Mysterious Company With Government Ties Plays Key Internet Role (washingtonpost.com) 67

whoever57 writes: Would you trust your communications to a company that has links to a spyware company and claims that its address is a UPS store in Toronto? You probably already do. Washington Post reports: An offshore company that is trusted by the major web browsers and other tech companies to vouch for the legitimacy of websites has connections to contractors for U.S. intelligence agencies and law enforcement, according to security researchers, documents and interviews. Google's Chrome, Apple's Safari, nonprofit Firefox and others allow the company, TrustCor Systems, to act as what's known as a root certificate authority, a powerful spot in the internet's infrastructure that guarantees websites are not fake, guiding users to them seamlessly.

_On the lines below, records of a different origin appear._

/-- Part 6 of the field list. -/
def fields6 : List Fld :=
  [F.FENCED, F.WD_PRESENT, F.RESYNC_REFUSED, F.SS_RECORD, F.RESYNC,
   F.RESET_ARM, F.RESET_GO, F.FORCE_SAFE_STOP, F.WD_NEW_RECORD_EN, F.WD_MODE_CHANGE_EN,
   F.FAULT_HEAD, F.FAULT_ACK, F.CC_DROPPED, F.OVERWRITES, F.FENCE_HISTORY,
   F.FAULT_LOG, F.FAULT_COUNT, F.UNIT_STATE, F.SUPPLY_LOW, F.SUPPLY_BACK,
   F.THERM_WARN_EV, F.THROTTLED, F.CAP_ACTIVE, F.PWR_OVER, F.DOM_REFUSED,
   F.SEC_RESTORE, F.PWR_REQ_STATE, F.PWR_REQ_DOMAIN, F.PWR_IRQ_EN, F.WAKE_IN_EDGE,
   F.WAKE_TARGET, F.AUX_IN_KEEP, F.KEY_WAKE, F.WAKE_SET, F.WAKE_HOLD,
   F.WAKE_LOST_COUNT, F.WAKE_LATE_COUNT, F.DOM_STATE, F.DOM_REQUESTED, F.DOM_PENDING,
   F.DOM_BUSY, F.DOM_FLOOR, F.VIN_NOW, F.VIN_LOSS_MV, F.VIN_OK_MV,
   F.SUPPLY_GRACE, F.PWR_NOW_W, F.PWR_CAP_W, F.PWR_REPORT_DST, F.PWR_REPORT_MS]

/-- Part 7 of the field list. -/
def fields7 : List Fld :=
  [F.THERM_WARN, F.THERM_THROTTLE, F.TEMP, F.RES_CLEAR, F.RAIL_TARGET,
   F.RAIL_NOW, F.RAIL_IN_FLIGHT, F.RAIL_PENDING_VALID, F.RAIL_ENABLED, F.RAIL_PENDING,
   F.RAIL_ACK_TIMEOUT, F.RAIL_REPLACED, F.RAIL_EMERG, F.RAIL_ADDR, F.RAIL_SELECT,
   F.RES_CYC_LO, F.RES_CYC_HI, F.RES_TICK_LO, F.RES_TICK_HI, F.KEY_ACT_EN,
   F.IDENT_ON, F.AUTO_GRANT, F.DISPLAY_EN, F.REBASE, F.KEY_ACTIVE,
   F.KEY_FAULT, F.MULTI_TOUCH, F.GESTURE_EV, F.DRAIN_EV, F.DRAIN_SEEN_EV,
   F.DISPLAY_ERR, F.PAGE, F.PANEL_IRQ_EN, F.LG_KEY, F.LG_GESTURE,
   F.LG_TICK, F.KEY_COUNT, F.KEY_BASELINE, F.TOUCH_THRESH, F.RELEASE_THRESH,
   F.NEG_THRESH, F.DRIFT_BAND, F.REBASE_COUNT, F.FORCED_COUNT, F.DRAIN_REQ,
   F.DRAIN_WITHDRAW, F.DRAIN_GRANT, F.DRAIN_STATE, F.CHAIN_WHOLE, F.GRANTED]

/-- Part 8 of the field list. -/
def fields8 : List Fld :=
  [F.IS_MASTER, F.IS_RELAY, F.LAMP, F.OPEN_BREAK, F.DRAIN_SEEN,
   F.DISP_ADDR, F.PANEL_TEXT, F.AUX_EN, F.AUX_CLEAR, F.AUX_ON,
   F.AUX_LATCHED, F.AUX_ATTEMPTS, F.PANEL_PRESENT, F.SRAM_CE, F.SRAM_UE,
   F.SRAM_ADDR_ERR, F.SRAM_VALID, F.SRAM_CE_COUNT, F.SRAM_UE_COUNT, F.SRAM_ERR_ADDR_LO,
   F.SRAM_ERR_ADDR_HI, F.SRAM_ERR_MASTER, F.SRAM_PATROL_EN, F.SRAM_PATROL_LOG, F.SRAM_PATROL_POS,
   F.PORT_ENABLE, F.PORT_MODE, F.PORT_MEDIUM, F.PORT_DIM, F.PORT_STATE,
   F.PORT_LOCKED, F.MODE_MISMATCH, F.WEIGHT_1, F.WEIGHT_2, F.WEIGHT_3,
   F.PORT_DELAY, F.PARTNER_IDENTITY, F.PARTNER_PORT, F.PARTNER_VALID, F.FEC_CE_COUNT,
   F.FEC_UE_COUNT, F.REPLAY_COUNT, F.FAB_PORT_UP, F.FAB_PORT_DOWN, F.PARTNER_LOST,
   F.ENCAP_PEER_LOST, F.FAB_IRQ_EN, F.ACK_TIMEOUT, F.FAB_FORMAT_COUNT, F.NO_ROUTE_COUNT]

/-- Part 9 of the field list. -/
def fields9 : List Fld :=
  [F.ENCAP_DROP_COUNT, F.MISROUTE_COUNT, F.LR_PORT_MASK, F.LR_VC, F.LR_A_GEN,
   F.LR_DIM, F.LR_CROSS, F.LR_B_GEN, F.CR_PORT_MASK, F.CR_VC,
   F.CR_A_GEN, F.CR_DIM, F.CR_CROSS, F.CR_B_GEN, F.RELAY_PEER_ID,
   F.RELAY_PEER_VALID, F.ENCAP_MAC_LO, F.ENCAP_MAC_HI, F.ENCAP_IP, F.ENCAP_UDP_PORT,
   F.ENCAP_MTU, F.ENCAP_DSCP_0, F.ENCAP_DSCP_1, F.ENCAP_DSCP_2, F.ENCAP_DSCP_3,
   F.ENCAP_VID, F.ENCAP_PCP, F.ENCAP_VLAN_EN, F.ENCAP_RTO, F.ENCAP_WINDOW,
   F.EP_IDENTITY, F.EP_VALID, F.EP_IP, F.EP_MAC_LO, F.EP_MAC_HI]

/-- Every field of every set-up register (21 R743). -/
def allFields : List Fld :=
  fields0 ++ fields1 ++ fields2 ++ fields3 ++ fields4 ++ fields5 ++ fields6 ++ fields7 ++ fields8 ++ fields9

/-- The fields whose reset value is not 0 (21 R743). -/
def resetFields : List Fld :=
  [F.PART_NO, F.DIE_COUNT, F.FAMILY, F.STEPPING, F.PRIORITY, F.TICK_PERIOD,
   F.CAD_LEAD, F.PHASE_LAST, F.DEADLINE, F.AL_DEV_OWNED, F.CHAIN_MODE, F.CHAIN_TIMEOUT,
   F.COAL_COUNT, F.PATROL_EN, F.PATROL_LOG, F.SC_BUDGET, F.CAL_LOG, F.CAL_PHASES,
   F.WD_PRESENT, F.AUX_IN_KEEP, F.WAKE_SET, F.DOM_PENDING, F.VIN_LOSS_MV, F.VIN_OK_MV,
   F.SUPPLY_GRACE, F.THERM_WARN, F.THERM_THROTTLE, F.RAIL_ACK_TIMEOUT, F.KEY_ACT_EN, F.DISPLAY_EN,
   F.TOUCH_THRESH, F.RELEASE_THRESH, F.NEG_THRESH, F.DRIFT_BAND, F.DISP_ADDR, F.AUX_EN,
   F.SRAM_PATROL_EN, F.SRAM_PATROL_LOG, F.PORT_DIM, F.WEIGHT_1, F.WEIGHT_2, F.WEIGHT_3,
   F.ACK_TIMEOUT, F.LR_DIM, F.CR_DIM, F.ENCAP_UDP_PORT, F.ENCAP_MTU, F.ENCAP_RTO,
   F.ENCAP_WINDOW]

end Sys2Proof.Machine
end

The company's Panamanian registration records show that it has the identical slate of officers, agents and partners as a spyware maker identified this year as an affiliate of Arizona-based Packet Forensics, which public contracting records and company documents show has sold communication interception services to U.S. government agencies for more than a decade. One of those TrustCor partners has the same name as a holding company managed by Raymond Saulino, who was quoted in a 2010 Wired article as a spokesman for Packet Forensics. Saulino also surfaced in 2021 as a contact for another company, Global Resource Systems, that caused speculation in the tech world when it briefly activated and ran more than 100 million previously dormant IP addresses assigned decades earlier to the Pentagon. The Pentagon reclaimed the digital territory months later, and it remains unclear what the brief transfer was about, but researchers said the activation of those IP addresses could have given the military access to a huge amount of internet traffic without revealing that the government was receiving it.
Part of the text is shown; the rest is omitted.